Kurds: Allies in war, absent in peace... until when?
From Mustafa Barzani to the fight against ISIS and beyond, the Kurdish experience reveals a recurring pattern of military partnership without political inclusion.
Wednesday 03/06/2026
When wars erupt in the Middle East, the Kurds are often portrayed as indispensable allies. Their fighters are praised, their sacrifices are recognized, and their role is described as essential to regional stability. Yet when the guns fall silent and political settlements begin, Kurdish aspirations frequently fade from the negotiating table. This recurring pattern has shaped Kurdish perceptions of international politics for decades and continues to raise a difficult question: are the Kurds genuine partners in shaping the future of the region, or merely strategic actors whose importance ends when the immediate crisis is over?
The Kurdish issue is not confined to a single country. It is a cross-border question that extends across Iraq, Syria, Iran, and Turkey. Despite the different political realities in each of these states, many Kurds share a common historical memory: they have repeatedly found themselves at the center of regional conflicts, only to discover that their political concerns receive far less attention once peace negotiations begin.
The roots of this perception stretch back to the experience of Mustafa Barzani and the collapse of the Kurdish movement following the Algiers Agreement of 1975. For many Kurds, that episode became a symbol of the gap between strategic cooperation and lasting political commitment. It reinforced a belief that international support can be highly conditional and vulnerable to changing geopolitical calculations.
In Iraq, Kurdish forces played a decisive role in confronting ISIS. The Peshmerga became one of the most effective ground forces fighting the organization and earned widespread international recognition. Yet many of the core political disputes affecting the Kurdistan Region remained unresolved after the military campaign ended. For many Kurds, this reinforced the idea that military partnership does not automatically translate into political progress.
A similar experience emerged in Syria.

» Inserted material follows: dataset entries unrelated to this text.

/-- A request of a course DMA is answered: its bytes are in hand, a store is acknowledged, or the access was refused, and then the
descriptor's other accesses are not made (05 R183, 11 R352). -/
def dmaAnswered (s : State) (course : Nat) (q : OutReq) (status : Nat) (data : List Byte) : State :=
  match oldestDma s q.pc with
  | none => s
  | some m =>
    let k := senderKey 1 course
    let x := senderOf s k
    let dropped := if status = 0 then [] else x.waitQ.filter (fun r => r.pc == q.pc)
    let s := setSender s k { x with waitQ := x.waitQ.filter (fun r => !dropped.contains r) }
    let n : Dma := { m with want := m.want - 1 - dropped.length, failed := m.failed || decide (status ≠ 0),
                            got := if q.op = 0 then m.got ++ [(q.sramDst.getD 0, data)] else m.got }
    let s := modDma s m (fun _ => n)
    if n.want = 0 ∧ (n.moved ∨ n.failed) then startDma (endDma s n) q.pc else s

/-- A granule's write-back to a place of HOME is refused, which counts as a second uncorrectable read (11 R352, 04 R139): the object is
bad; the choices that wait for it are stranded when the write-back ends. UNIT and DETAIL as for a fill (log entry 130). -/
def storeRefused (s : State) (key a : Nat) : State :=
  raise1 (setWin s key { winOf s key with bad := true, present := false, held := false }) 1 0x21 5 (channelOf (pondOffset a))
    (some (key / 65536)) a

/-- Tags of the requests of gate streams lie above those of objects; a tag names its router. -/
def gatherTag (b no : Nat) : Nat := 2 ^ 40 + no * 16 + b

/-- A read of a gate stream is answered (02 R587): after an UNCORRECTABLE response it is made once more, by the same lane; after a
second one, or another error, the stream fails. -/
def gatherAnswered (s : State) (lane : Nat) (q : OutReq) (status : Nat) (data : List Byte) : State :=
  let b := q.pc % 16
  let r := routerOf s b
  let place := q.sramDst.getD 0
  let mine (g : Gather) : Bool := g.tag == q.pc
  let once : Bool := decide (status = 3) && r.gathers.any (fun g => mine g && !g.again.contains place)
  let k := senderKey 2 lane
  if once then
    let x := senderOf s k
    setRouter (setSender s k { x with waitQ := x.waitQ ++ [{ q with attempt := 0 }] }) b
      { r with gathers := mapWhere r.gathers mine (fun g => { g with again := g.again ++ [place] }) }
  else setRouter s b { r with gathers := mapWhere r.gathers mine (fun g =>
    { g with want := g.want - 1, failed := g.failed || decide (status ≠ 0), got := g.got ++ [(place, data)] }) }

/-- A request of a millrace's lane is answered: bytes of a gate image or of a fill, a granule written back, or an error. -/
def millraceAnswered (s : State) (lane : Nat) (q : OutReq) (status : Nat) (data : List Byte) : State :=
  if 2 ^ 40 ≤ q.pc then gatherAnswered s lane q status data
  else if q.op = 0 then
    { s with fills := mapWhere s.fills (fun f => winKey f.ctx f.obj == q.pc) (fun f =>
      { f with want := f.want - 1, failed := f.failed || decide (status ≠ 0), got := f.got ++ [(q.sramDst.getD 0, data)] }) }
  else if status = 0 then s
  else storeRefused s q.pc (q.dest % 64 * 2 ^ 39 + q.offset)

/-- The tag of requests for an expert's placement block. -/
def tableTag (c layer expert : Nat) : Nat := c * 2 ^ 24 + layer * 65536 + expert + 1

/-- A request of the management processors is answered: the store of a placement update keeps its status (03 R73). -/
def managementAnswered (s : State) (q : OutReq) (status : Nat) : State :=
  let hit (u : PUpdate) : Bool := !u.stored && q.op == 1 && q.pc == tableTag u.ctx u.layer u.expert
  { s with pupdates := mapWhere s.pupdates hit (fun u => { u with answer := some status }) }

/-- The oldest in-flight FENCE of a stone completes once its MEMORY unit has no request left (11 R359). -/
def fenceDone (s : State) (st : Nat) : State :=
  let x := stoneOf s st
  if x.memFence ∧ (senderOf s (senderKey 0 st)).reqs.isEmpty then
    match x.inflight.find? (fun i => i.kind == 30) with
    | some i => completeSlot (modStone s st (fun y => { y with memFence := false })) st i.pc 30 i.signal
    | none => modStone s st (fun y => { y with memFence := false })
  else s

/-- The context stops on a stone whose work in flight has failed: the stone stops behind what it has issued (13 R422). -/
def stopLate (s : State) (st : Nat) : State :=
  match (stoneOf s st).owner with
  | some c => stopCtx (modStone s st (fun x => { x with np := none })) c
  | none => s

/-- The in-flight slot of a request that has ended, which the place of its answer tells from another of the same instruction. -/
def freeRequest (s : State) (st : Nat) (q : OutReq) : State :=
  modStone s st (fun x => { x with
    inflight := x.inflight.eraseP (fun i => i.pc == q.pc && i.kind == 3 && q.sramDst.all (fun off => i.dsts.any (fun d => d.1 == off))) })

/-- A request completes at its sender with a status (11 R352). -/
def completeReq (s : State) (kind unit : Nat) (q : OutReq) (status : Nat) (data : List Byte) : State :=
  let k := senderKey kind unit
  let x := senderOf s k
  let s := setSender s k { x with reqs := x.reqs.filter (fun r => r.slot != q.slot),
                                  expired := tput 0 x.expired q.slot 0 }
  let s := if status = 4 then count s 0xA070 0x05 else s
  if kind = 1 then pumpUnit 1 unit 1 (dmaAnswered s unit q status data)
  else if kind = 2 then pumpUnit 2 unit 1 (millraceAnswered s unit q status data)
  else if kind ≠ 0 then pumpUnit kind unit 1 (managementAnswered s q status)
  else if isFenced s unit then s
  else if status ≠ 0 then
    let s := freeRequest s unit q
    let o := (stoneOf s unit).owner
    let s := { s with memErrors := tput (0, 0, 0) s.memErrors unit (q.offset, q.op, q.seq) }
    fenceDone (raise1 (stopLate s unit) 1 0x0B 0 unit o (16 * q.pc + status)) unit
  else
    let s := match q.sramDst with
      | some off => sramWrite s unit off data
      | none => s
    fenceDone (settleStone (signalDone (freeRequest s unit q) unit q.signal) unit) unit

/-- A response arrives (11 R351): matched by SLOT and SEQ, or discarded and counted. -/
def takeResponse (s : State) (r : MemResp) : State :=
  match (senderOf s (senderKey r.unitKind r.unit)).reqs.find? (fun q => q.slot == r.slot && q.seq == r.seq) with
  | none => count s 0xA070 0x08
  | some q => completeReq s r.unitKind r.unit q r.status (r.payload.take q.width)

/-! ### The home (11 R344 to R348, R363 to R372) -/

/-- The home answers: locally, or with a class 2 packet on the wythe that holds the channel (11 R351, R370). -/
def answer (s : State) (r : MemReq) (status : Nat) (replayed : Bool) (data : List Byte) (wythe : Nat) : State :=
  let m : MemResp := { srcPkg := pkgId s, op := r.op, unitKind := r.unitKind, unit := r.unit, slot := r.slot, seq := r.seq,
                       attempt := r.attempt, status := status, replayed := replayed, payload := data }
  let s := if replayed then count s 0xA070 0x04 else s
  let s := if status = 4 then count s 0xA070 0x05 else s
  if r.srcPkg = pkgId s then takeResponse s m
  else inject s wythe (mkPacket s r.srcPkg 2 (if r.unitKind = 3 then 5 else 0) r.unit (respField m) data)

/-- Age of a request, in units of 4.096 µs (11 R365). -/
def ageOf (s : State) (r : MemReq) : Nat := (bits 27 12 (now s) + 65536 - r.issueT % 65536) % 65536

/-- (age + 2) × 4.096 µs ≥ 4 × ATTEMPT_TIMEOUT: too old to be performed (11 R363, R365). -/
def tooOld (s : State) (r : MemReq) : Bool := decide ((ageOf s r + 2) * 4096 ≥ 4 * getE s 0x4060 0x02 * 1000)

/-- An entry before its expiry; after it, the entry is gone even where its removal is still to come (11 R364). -/
def isLive (s : State) (e : LedgerEnt) : Bool := decide (now s < e.expiry)

/-- The ledger's entry for a request's sender and SEQ (11 R364). -/
def ledgerEntry (s : State) (r : MemReq) : Option LedgerEnt :=
  s.ledger.find? (fun e => isLive s e && e.srcPkg == r.srcPkg && e.unitKind == r.unitKind && e.unit == r.unit && e.seq == r.seq)

/-- Records a performed atomic or SIGNAL with its expiry (11 R364). -/
def ledgerAdd (s : State) (r : MemReq) (old : Nat) : State :=
  { s with ledger := s.ledger ++ [{ srcPkg := r.srcPkg, unitKind := r.unitKind, unit := r.unit, seq := r.seq, old := old,
                                    expiry := now s + getE s 0x4060 0x01 * 1000 }] }

/-- The width in bytes of an atomic (11 R353). -/
def atomicWidth (r : MemReq) : Nat := if r.size = 8 then 8 else 4

/-- The new value of a word (11 R353), by the request's OP 0x4 to 0xE; `a` and `b` are the operands at offsets 0 and 8. -/
def atomicNew (op w old a b : Nat) : Nat :=
  let m := 2 ^ (8 * w)
  match op with
  | 5 => a
  | 6 => if old = a then b else old
  | 7 => (old + a) % m
  | 8 => old &&& a
  | 9 => old ||| a
  | 10 => old ^^^ a
  | 11 => if signed (8 * w) a > signed (8 * w) old then a else old
  | 12 => if signed (8 * w) a < signed (8 * w) old then a else old
  | 13 => max old a
  | 14 => min old a
  | _ => old

/-- The operand of an atomic within its payload: `w` bytes at an offset. -/
def operandAt (r : MemReq) (off w : Nat) : Nat := fromLE ((r.payload.drop off).take w)

/-- A SIGNAL reaches its target on this package (05 R189): the context that holds the stone, else a resident one whose record of the
stone is set aside, else one that is swapped out. -/
def deliverSignal (s : State) (st obj n : Nat) : State :=
  let dropped (t : State) : State := raise1 (count t 0xA040 0x03) 0 0x0A 0 st (stoneOf t st).owner 0
  if isFenced s st then dropped s
  else match (stoneOf s st).owner with
    | some _ => settleStone (addSync s st obj n) st
    | none =>
      let mine := s.ctxs.filter (fun p => isLoaded p.2 && p.2.phys.any (fun q => q.2 == st))
      match (mine.filter (·.2.resident) ++ mine).head? with
      | some (c, x) =>
        if x.resident then settle (modStoneFor s c st (fun y => updateSync y obj (· + BitVec.ofNat 32 n))) c
        else
        let y := tget Stone.initial x.savedStones st
        let y := setSync y obj { syncOf y obj with val := (syncOf y obj).val + BitVec.ofNat 32 n }
        noteRunnable (setCtx s c { x with savedStones := tput Stone.initial x.savedStones st y }) c
      | none => dropped s

/-- The physical offset of a request that passes the checks, or its error status (11 R344, R348, R356). -/
def homeCheck (s : State) (r : MemReq) : Except Nat Nat :=
  let atomic := decide (4 ≤ r.op ∧ r.op ≤ 14)
  let w := atomicWidth r
  if r.op ≠ 0 ∧ r.op ≠ 1 ∧ !atomic then .error 2
  else if r.size = 0 ∨ r.size > 4096 then .error 2
  else if atomic ∧ ((r.size ≠ 4 ∧ r.size ≠ 8) ∨ r.offset % w ≠ 0) then .error 2
  else if r.lake then
    if r.offset / 2 ^ 26 ≠ 0 ∨ r.op = 0 ∨ (r.op = 1 ∧ (r.size > 64 ∨ r.offset % 64 + r.size > 64)) then .error 2
    else if r.jobTag ≠ s.jobTag ∨ r.offset + r.size > getE s 0x4062 0x02 * 2 ^ 20 then .error 1
    else .ok (getE s 0x4062 0x01 * 2 ^ 20 + r.offset)
  else
    match translate s r.jobTag r.offset r.size (if r.op = 0 then winRead else if r.op = 1 then winWrite else winAtomic) with
    | some p => .ok p
    | none => .error 1

/-- WINDOW_FAULT at the home: counted, and the first of each job raises a class C fault (11 R344). -/
def windowFault (s : State) (r : MemReq) : State := answer (windowMiss s r.offset) r 1 false [] 0

/-- The parts of a request, one for each 64-byte line that it touches (11 R371). -/
def lineParts (r : MemReq) (phys : Nat) : Nat → Nat → List LineReq
  | 0, _ => []
  | f + 1, done =>
    if done ≥ r.size then []
    else
      let a := phys + done
      let n := min (r.size - done) (64 - a % 64)
      { line := a / 64, phys := a, len := n, at_ := done, req := r } :: lineParts r phys f (done + n)

/-- Requests queued for a line. -/
def lineDepth (s : State) (line : Nat) : Nat := (s.lineQ.filter (fun q => q.line == line)).length

/-- The hot-line detector (11 R372). -/
def hotLine (s : State) (line : Nat) : State :=
  if lineDepth s line > getE s 0x4060 0x04 ∧ !s.hotLines.contains line then
    let s := { s with hotLines := s.hotLines ++ [line] }
    holdSource (setE (count s 0xA070 0x0B) 0xA070 0x0C (line * 64)) 10
  else s
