-- ==== Sys2Proof/Machine/Tiers.lean ====
section
/-! DEFINITION. Memory tiers (04): the object table, fetch requests, dirty granules and write-back, the paged KV cache, and
the writes of their entries. -/

namespace Sys2Proof.Machine

/-! ### The object table (04 R125 to R129) -/

/-- A placement descriptor from its 32 bytes (04 R126). -/
def unpackObj (n : Nat) : ObjDesc :=
  { home := bits 255 192 n, sizeKib := bits 191 160 n, firstStone := bits 159 148 n, span := bits 147 145 n,
    sramKib := bits 144 137 n, expert := bits 127 112 n, layer := bits 111 104 n, shadow := bits 103 88 n,
    kind := bits 87 84 n, mode := bits 83 82 n, tier := bits 81 80 n, dirtyTrack := bit 79 n, valid := bit 78 n,
    software := bits 63 0 n, resv := bits 136 128 n * 2 ^ 14 + bits 77 64 n }

/-- The granules of a stone that the program itself uses: its instruction list from offset 0 on, and those it declares. -/
def stoneGranules (t : ImgStone) : List Nat := (t.granules ++ granulesOf 0 (16 * t.words.length)).dedup

/-- The 32 bytes of a placement descriptor (04 R126). -/
def packObj (d : ObjDesc) : Nat :=
  d.home % 2 ^ 64 * 2 ^ 192 + d.sizeKib % 2 ^ 32 * 2 ^ 160 + d.firstStone % 4096 * 2 ^ 148 + d.span % 8 * 2 ^ 145 +
    d.sramKib % 256 * 2 ^ 137 + d.expert % 65536 * 2 ^ 112 + d.layer % 256 * 2 ^ 104 + d.shadow % 65536 * 2 ^ 88 +
    d.kind % 16 * 2 ^ 84 + d.mode % 4 * 2 ^ 82 + d.tier % 4 * 2 ^ 80 + b2n d.dirtyTrack * 2 ^ 79 + b2n d.valid * 2 ^ 78 +
    d.software % 2 ^ 64

/-- The part reads an object's descriptor from the table at OBJECT_TABLE. -/
def objOf (s : State) (c n : Nat) : ObjDesc := unpackObj (fromLE (memRead s (getC s c 0x4010 0x01 + 32 * n) 32))

def objCount (s : State) (c : Nat) : Nat := getC s c 0x4010 0x02

/-- All objects of a context with their numbers. -/
def objectsOf (s : State) (c : Nat) : List (Nat × ObjDesc) := (List.range (objCount s c)).map (fun n => (n, objOf s c n))

/-- Stones of an object's window, KiB on each stone. -/
def winStones (d : ObjDesc) : Nat := 2 ^ d.span
def winKib (d : ObjDesc) : Nat := d.sizeKib / 2 ^ d.span

/-- Two windows share a byte of SRAM; spilled objects have none. -/
def windowsMeet (a b : ObjDesc) : Bool :=
  decide (a.mode ≠ 2) && decide (b.mode ≠ 2) && overlap (a.firstStone, winStones a) (b.firstStone, winStones b) &&
    overlap (a.sramKib, winKib a) (b.sramKib, winKib b)

/-- The per-descriptor conditions of 04 R128, with the ranges of 04 R126. -/
def objFormOk (d : ObjDesc) : Bool :=
  decide (d.resv = 0) && decide (d.kind ≤ 7) && decide (d.mode ≤ 2) && decide (1 ≤ d.tier) && decide (1 ≤ d.sizeKib) &&
    decide (d.home % 1024 = 0) && decide (d.span ≤ 6) && (decide (d.mode = 2) || decide (d.sramKib + winKib d ≤ 256)) &&
    (if d.mode = 2 then decide (d.firstStone = 0) && decide (d.span = 0) && decide (d.sramKib = 0)
     else decide (d.sizeKib % 2 ^ d.span = 0) && decide (d.firstStone % 2 ^ d.span = 0)) &&
    (decide (d.kind ≠ 1) || decide (d.mode = 0))

/-- The conditions of 04 R128 among the valid descriptors of a table. -/
def tableFormOk (l : List (Nat × ObjDesc)) : Bool :=
  let v := l.filter (fun p => p.2.valid)
  v.all (fun p => objFormOk p.2 &&
    (decide (p.2.shadow = 0xFFFF) || v.any (fun q => q.1 == p.2.shadow && q.2.kind == 1 && q.2.firstStone == p.2.firstStone &&
      q.2.span == p.2.span))) &&
    v.all (fun p => v.all (fun q => p.1 == q.1 || !(p.2.mode == 1 && q.2.mode == 1 && p.2.kind == 0 && q.2.kind == 0 &&
      p.2.layer == q.2.layer && p.2.firstStone == q.2.firstStone)))

/-- Windows that overlap where 04 R128 forbids it: these are refused with NO_SRAM. `rings` are
(stone, first KiB, KiB) of queue rings and other program use. -/
def tableFits (l : List (Nat × ObjDesc)) (rings : List (Nat × Nat × Nat)) : Bool :=
  let v := l.filter (fun p => p.2.valid && p.2.mode != 2)
  v.all (fun p => decide (p.2.firstStone + winStones p.2 ≤ 4096)) &&
    v.all (fun p => v.all (fun q => p.1 == q.1 || !(p.2.mode == 0 && windowsMeet p.2 q.2))) &&
    v.all (fun p => rings.all (fun r => !(decide (p.2.firstStone ≤ r.1) && decide (r.1 < p.2.firstStone + winStones p.2) &&
      overlap (p.2.sramKib, winKib p.2) (r.2.1, r.2.2))))

/-- The weight object of (layer, first stone) of a context: streamed or pinned KIND 0 (04 R128). -/
def weightObj (s : State) (c layer first expert : Nat) : Option (Nat × ObjDesc) :=
  (objectsOf s c).find? (fun p => p.2.valid && p.2.kind == 0 && p.2.mode != 2 && p.2.layer == layer &&
    p.2.firstStone == first && p.2.expert == expert)

/-! ### Fetch requests (04 R134, R135) -/

/-- The place in age of the requests that one command raises: behind every queued one. -/
def nextOrd (s : State) : Nat := (s.fetchQ ++ s.fetchHeld).foldl (fun m f => max m (f.age + 1)) 0

/-- The queue of a wythe's millrace: requests whose object's FIRST_STONE lies on it. -/
def millraceQ (s : State) (w : Nat) : List Fetch := s.fetchQ.filter (fun f => wytheOf (objOf s f.ctx f.obj).firstStone == w)

def isFetchOf (c obj : Nat) (f : Fetch) : Bool := f.ctx == c && f.obj == obj

/-- A fetch request is raised: merged into a queued one, which moves to the better class, or queued, or held by the unit that raises
it while its millrace holds 1,024 requests (04 R135). -/
def raiseFetch (s : State) (c obj cls ord : Nat) : State :=
  let f : Fetch := { ctx := c, obj := obj, cls := cls, age := ord }
  if s.fetchQ.any (isFetchOf c obj) then
    { s with fetchQ := mapWhere s.fetchQ (isFetchOf c obj) (fun f => { f with cls := min f.cls cls }) }
  else if (millraceQ s (wytheOf (objOf s c obj).firstStone)).length < 1024 then { s with fetchQ := s.fetchQ ++ [f] }
  else { s with fetchHeld := s.fetchHeld ++ [f] }

/-- A held request for a wythe's millrace enters its queue, once that has room (04 R135). -/
def feedFetch (s : State) (w : Nat) : State :=
  match s.fetchHeld.find? (fun f => wytheOf (objOf s f.ctx f.obj).firstStone == w) with
  | some f => raiseFetch { s with fetchHeld := s.fetchHeld.erase f } f.ctx f.obj f.cls f.age
  | none => s

/-- Other streamed objects whose window shares bytes with the object's (04 R138). -/
def occupants (s : State) (c obj : Nat) : List (Nat × Nat) :=
  (loadedCtxs s).flatMap (fun k => ((objectsOf s k).filter (fun p =>
    !(k == c && p.1 == obj) && p.2.valid && p.2.mode == 1 && windowsMeet p.2 (objOf s c obj))).map (fun p => (k, p.1)))

/-- KiB of a context's stones that its program and its queue rings use: (stone, first KiB, KiB). -/
def programUse (s : State) (c : Nat) : List (Nat × Nat × Nat) :=
  match (ctxOf s c).image with
  | none => []
  | some i => i.stones.flatMap (fun t => (stoneGranules t).map (fun g => (physOf s c t.stone, g, 1))) ++
      i.rings.map (fun r => (physOf s c r.1, r.2.1, r.2.2))

/-- The windows of a list of objects: (stone, first KiB, KiB). -/
def windowUse (l : List (Nat × ObjDesc)) : List (Nat × Nat × Nat) :=
  (l.filter (fun p => p.2.valid && p.2.mode != 2)).flatMap (fun p => (List.range (winStones p.2)).map (fun k =>
    (p.2.firstStone + k, p.2.sramKib, winKib p.2)))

Kurdish-led forces became the most effective local partner of the United States and the international coalition against ISIS. Their contribution was widely acknowledged, and they paid a heavy price in lives and resources. However, shifting regional priorities later exposed the limits of military alliances that were not accompanied by clear and durable political guarantees. As a result, many Syrian Kurds felt that the burden of war had not been matched by an equivalent commitment during the search for political solutions.
Recent tensions involving Iran revived similar concerns. While the United States and its allies avoided direct large-scale ground involvement, discussions in policy and media circles frequently highlighted the potential role of local opposition groups in increasing pressure on Tehran. This inevitably raised questions among Kurdish communities. Would they once again be expected to confront a powerful state without meaningful guarantees or sustained support? Such concerns are rooted not in political hesitation but in a realistic assessment of the risks involved. Any open confrontation with a state as powerful as Iran could have devastating consequences for Kurdish populations if external backing proved temporary or insufficient.
In Turkey, the Kurdish question presents another dimension of the same challenge. Despite being one of the most significant political and social issues in the country, it often receives less international attention than other regional concerns. International positions are frequently shaped by strategic relations with Ankara, leaving Kurdish political and cultural demands secondary to broader geopolitical considerations.
The common thread connecting these experiences is not necessarily hostility toward the Kurds. States act according to interests, security priorities, and strategic calculations. The problem, from a Kurdish perspective, is the recurring imbalance between wartime cooperation and peacetime inclusion. Kurdish actors are often viewed as valuable partners in managing conflicts, yet they rarely enjoy the same level of participation when political settlements are designed.
This perception has produced a deep sense of caution within Kurdish political thought. Many Kurds no longer measure international relationships solely by promises made during crises. Instead, they increasingly judge them by the willingness of partners to support political inclusion, rights, and long-term stability once military objectives have been achieved.
The lesson of recent decades is clear: military partnership alone is not enough. Lasting stability requires political inclusion, recognition, and meaningful participation in shaping the future. For policymakers in Washington, London, Brussels, and regional capitals, the Kurdish experience offers an important strategic lesson. Sustainable peace cannot be built by relying on a people during war while excluding them from the architecture of peace.
The Kurds have repeatedly demonstrated that they are willing and able to contribute to regional security. The question facing the international community is whether it is prepared to treat them not only as allies in times of conflict, but also as stakeholders in times of peace.